Every line of the data should be output word for word.

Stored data
== == ==

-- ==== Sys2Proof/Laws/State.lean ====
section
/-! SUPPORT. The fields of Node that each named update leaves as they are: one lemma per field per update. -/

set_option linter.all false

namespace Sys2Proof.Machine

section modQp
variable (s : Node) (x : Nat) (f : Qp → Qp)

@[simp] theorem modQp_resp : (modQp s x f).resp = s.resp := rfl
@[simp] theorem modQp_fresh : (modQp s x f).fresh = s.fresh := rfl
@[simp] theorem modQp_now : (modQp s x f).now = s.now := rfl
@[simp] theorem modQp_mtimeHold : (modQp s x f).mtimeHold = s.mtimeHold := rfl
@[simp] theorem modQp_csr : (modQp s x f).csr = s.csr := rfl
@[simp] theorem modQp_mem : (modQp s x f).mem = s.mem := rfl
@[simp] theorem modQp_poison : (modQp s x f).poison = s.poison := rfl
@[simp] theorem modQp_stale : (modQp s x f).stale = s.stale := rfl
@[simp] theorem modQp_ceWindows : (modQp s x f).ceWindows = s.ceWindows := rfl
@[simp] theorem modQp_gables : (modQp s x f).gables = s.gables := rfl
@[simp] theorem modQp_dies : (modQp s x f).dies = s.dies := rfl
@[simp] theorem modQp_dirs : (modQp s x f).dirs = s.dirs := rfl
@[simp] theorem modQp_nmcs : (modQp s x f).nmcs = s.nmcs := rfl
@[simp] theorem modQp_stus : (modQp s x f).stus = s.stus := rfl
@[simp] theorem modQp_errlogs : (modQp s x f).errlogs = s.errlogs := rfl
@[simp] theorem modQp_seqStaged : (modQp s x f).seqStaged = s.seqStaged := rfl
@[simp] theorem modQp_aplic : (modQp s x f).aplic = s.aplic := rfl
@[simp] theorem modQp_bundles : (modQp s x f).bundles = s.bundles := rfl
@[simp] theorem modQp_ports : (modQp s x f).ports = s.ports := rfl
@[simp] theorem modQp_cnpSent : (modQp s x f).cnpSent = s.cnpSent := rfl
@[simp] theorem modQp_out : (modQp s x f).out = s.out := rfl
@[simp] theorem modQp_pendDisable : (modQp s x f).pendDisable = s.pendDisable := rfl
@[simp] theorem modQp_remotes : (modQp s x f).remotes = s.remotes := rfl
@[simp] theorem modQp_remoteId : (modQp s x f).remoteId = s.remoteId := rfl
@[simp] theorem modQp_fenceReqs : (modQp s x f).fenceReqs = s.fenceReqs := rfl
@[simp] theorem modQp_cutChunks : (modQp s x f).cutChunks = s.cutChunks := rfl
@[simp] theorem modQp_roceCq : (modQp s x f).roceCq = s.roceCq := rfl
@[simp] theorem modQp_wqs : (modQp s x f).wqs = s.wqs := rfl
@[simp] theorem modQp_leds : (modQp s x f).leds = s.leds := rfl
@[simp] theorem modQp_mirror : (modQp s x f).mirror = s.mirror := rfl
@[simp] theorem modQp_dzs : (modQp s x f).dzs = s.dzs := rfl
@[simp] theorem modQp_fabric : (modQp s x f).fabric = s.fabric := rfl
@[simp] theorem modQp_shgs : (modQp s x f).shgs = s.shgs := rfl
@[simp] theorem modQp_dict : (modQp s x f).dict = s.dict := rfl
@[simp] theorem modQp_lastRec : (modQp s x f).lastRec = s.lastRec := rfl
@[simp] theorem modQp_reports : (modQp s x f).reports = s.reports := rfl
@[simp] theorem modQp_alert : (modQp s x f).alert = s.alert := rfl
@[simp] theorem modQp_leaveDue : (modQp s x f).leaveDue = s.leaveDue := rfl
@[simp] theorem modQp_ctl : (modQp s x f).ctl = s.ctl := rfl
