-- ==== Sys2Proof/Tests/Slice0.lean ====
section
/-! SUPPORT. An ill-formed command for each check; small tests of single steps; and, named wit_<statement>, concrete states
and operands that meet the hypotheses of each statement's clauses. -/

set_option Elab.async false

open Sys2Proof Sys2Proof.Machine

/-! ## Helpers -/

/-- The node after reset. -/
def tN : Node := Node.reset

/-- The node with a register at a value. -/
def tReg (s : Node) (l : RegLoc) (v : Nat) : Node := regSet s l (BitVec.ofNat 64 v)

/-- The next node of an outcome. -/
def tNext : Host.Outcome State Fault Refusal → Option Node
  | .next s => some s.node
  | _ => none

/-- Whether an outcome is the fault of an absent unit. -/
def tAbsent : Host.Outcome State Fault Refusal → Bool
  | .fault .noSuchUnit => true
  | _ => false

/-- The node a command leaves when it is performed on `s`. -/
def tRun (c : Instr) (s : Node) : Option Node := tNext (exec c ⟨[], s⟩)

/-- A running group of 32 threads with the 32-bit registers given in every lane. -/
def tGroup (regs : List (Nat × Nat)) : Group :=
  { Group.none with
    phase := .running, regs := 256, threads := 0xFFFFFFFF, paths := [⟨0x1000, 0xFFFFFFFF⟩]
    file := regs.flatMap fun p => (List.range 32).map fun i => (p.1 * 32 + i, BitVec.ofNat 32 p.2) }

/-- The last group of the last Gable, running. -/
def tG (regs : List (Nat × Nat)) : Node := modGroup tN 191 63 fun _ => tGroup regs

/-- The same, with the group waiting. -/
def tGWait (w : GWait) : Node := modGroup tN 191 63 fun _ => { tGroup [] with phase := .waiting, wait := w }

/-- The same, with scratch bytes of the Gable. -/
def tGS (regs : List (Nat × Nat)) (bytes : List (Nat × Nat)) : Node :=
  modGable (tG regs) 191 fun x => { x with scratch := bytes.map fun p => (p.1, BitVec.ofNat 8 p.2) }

== == ==

== Answer for the task ==
-- ==== Sys2Proof/Laws/State.lean ====
section
/-! SUPPORT. The fields of Node that each named update leaves as they are: one lemma per field per update. -/

set_option linter.all false

namespace Sys2Proof.Machine

section modQp
variable (s : Node) (x : Nat) (f : Qp → Qp)

@[simp] theorem modQp_resp : (modQp s x f).resp = s.resp := rfl
@[simp] theorem modQp_fresh : (modQp s x f).fresh = s.fresh := rfl
@[simp] theorem modQp_now : (modQp s x f).now = s.now := rfl
@[simp] theorem modQp_mtimeHold : (modQp s x f).mtimeHold = s.mtimeHold := rfl
@[simp] theorem modQp_csr : (modQp s x f).csr = s.csr := rfl
@[simp] theorem modQp_mem : (modQp s x f).mem = s.mem := rfl
@[simp] theorem modQp_poison : (modQp s x f).poison = s.poison := rfl
@[simp] theorem modQp_stale : (modQp s x f).stale = s.stale := rfl
@[simp] theorem modQp_ceWindows : (modQp s x f).ceWindows = s.ceWindows := rfl
@[simp] theorem modQp_gables : (modQp s x f).gables = s.gables := rfl
@[simp] theorem modQp_dies : (modQp s x f).dies = s.dies := rfl
@[simp] theorem modQp_dirs : (modQp s x f).dirs = s.dirs := rfl
@[simp] theorem modQp_nmcs : (modQp s x f).nmcs = s.nmcs := rfl
@[simp] theorem modQp_stus : (modQp s x f).stus = s.stus := rfl
@[simp] theorem modQp_errlogs : (modQp s x f).errlogs = s.errlogs := rfl
@[simp] theorem modQp_seqStaged : (modQp s x f).seqStaged = s.seqStaged := rfl
@[simp] theorem modQp_aplic : (modQp s x f).aplic = s.aplic := rfl
@[simp] theorem modQp_bundles : (modQp s x f).bundles = s.bundles := rfl
@[simp] theorem modQp_ports : (modQp s x f).ports = s.ports := rfl
@[simp] theorem modQp_cnpSent : (modQp s x f).cnpSent = s.cnpSent := rfl
@[simp] theorem modQp_out : (modQp s x f).out = s.out := rfl
@[simp] theorem modQp_pendDisable : (modQp s x f).pendDisable = s.pendDisable := rfl
@[simp] theorem modQp_remotes : (modQp s x f).remotes = s.remotes := rfl
@[simp] theorem modQp_remoteId : (modQp s x f).remoteId = s.remoteId := rfl
@[simp] theorem modQp_fenceReqs : (modQp s x f).fenceReqs = s.fenceReqs := rfl
@[simp] theorem modQp_cutChunks : (modQp s x f).cutChunks = s.cutChunks := rfl
@[simp] theorem modQp_roceCq : (modQp s x f).roceCq = s.roceCq := rfl
@[simp] theorem modQp_wqs : (modQp s x f).wqs = s.wqs := rfl
@[simp] theorem modQp_leds : (modQp s x f).leds = s.leds := rfl
@[simp] theorem modQp_mirror : (modQp s x f).mirror = s.mirror := rfl
@[simp] theorem modQp_dzs : (modQp s x f).dzs = s.dzs := rfl
@[simp] theorem modQp_fabric : (modQp s x f).fabric = s.fabric := rfl
@[simp] theorem modQp_shgs : (modQp s x f).shgs = s.shgs := rfl
@[simp] theorem modQp_dict : (modQp s x f).dict = s.dict := rfl
@[simp] theorem modQp_lastRec : (modQp s x f).lastRec = s.lastRec := rfl
@[simp] theorem modQp_reports : (modQp s x f).reports = s.reports := rfl
@[simp] theorem modQp_alert : (modQp s x f).alert = s.alert := rfl
@[simp] theorem modQp_leaveDue : (modQp s x f).leaveDue = s.leaveDue := rfl
@[simp] theorem modQp_ctl : (modQp s x f).ctl = s.ctl := rfl
-- ==== Sys2Proof/Tests/Slice0.lean ====
section
/-! SUPPORT. An ill-formed command for each check; small tests of single steps; and, named wit_<statement>, concrete states
and operands that meet the hypotheses of each statement's clauses. -/

set_option Elab.async false

open Sys2Proof Sys2Proof.Machine

/-! ## Helpers -/

/-- The node after reset. -/
def tN : Node := Node.reset

/-- The node with a register at a value. -/
def tReg (s : Node) (l : RegLoc) (v : Nat) : Node := regSet s l (BitVec.ofNat 64 v)

/-- The next node of an outcome. -/
def tNext : Host.Outcome State Fault Refusal → Option Node
  | .next s => some s.node
  | _ => none

/-- Whether an outcome is the fault of an absent unit. -/
def tAbsent : Host.Outcome State Fault Refusal → Bool
  | .fault .noSuchUnit => true
  | _ => false

/-- The node a command leaves when it is performed on `s`. -/
def tRun (c : Instr) (s : Node) : Option Node := tNext (exec c ⟨[], s⟩)

/-- A running group of 32 threads with the 32-bit registers given in every lane. -/
def tGroup (regs : List (Nat × Nat)) : Group :=
  { Group.none with
    phase := .running, regs := 256, threads := 0xFFFFFFFF, paths := [⟨0x1000, 0xFFFFFFFF⟩]
    file := regs.flatMap fun p => (List.range 32).map fun i => (p.1 * 32 + i, BitVec.ofNat 32 p.2) }

/-- The last group of the last Gable, running. -/
def tG (regs : List (Nat × Nat)) : Node := modGroup tN 191 63 fun _ => tGroup regs

/-- The same, with the group waiting. -/
def tGWait (w : GWait) : Node := modGroup tN 191 63 fun _ => { tGroup [] with phase := .waiting, wait := w }

/-- The same, with scratch bytes of the Gable. -/
def tGS (regs : List (Nat × Nat)) (bytes : List (Nat × Nat)) : Node :=
  modGable (tG regs) 191 fun x => { x with scratch := bytes.map fun p => (p.1, BitVec.ofNat 8 p.2) }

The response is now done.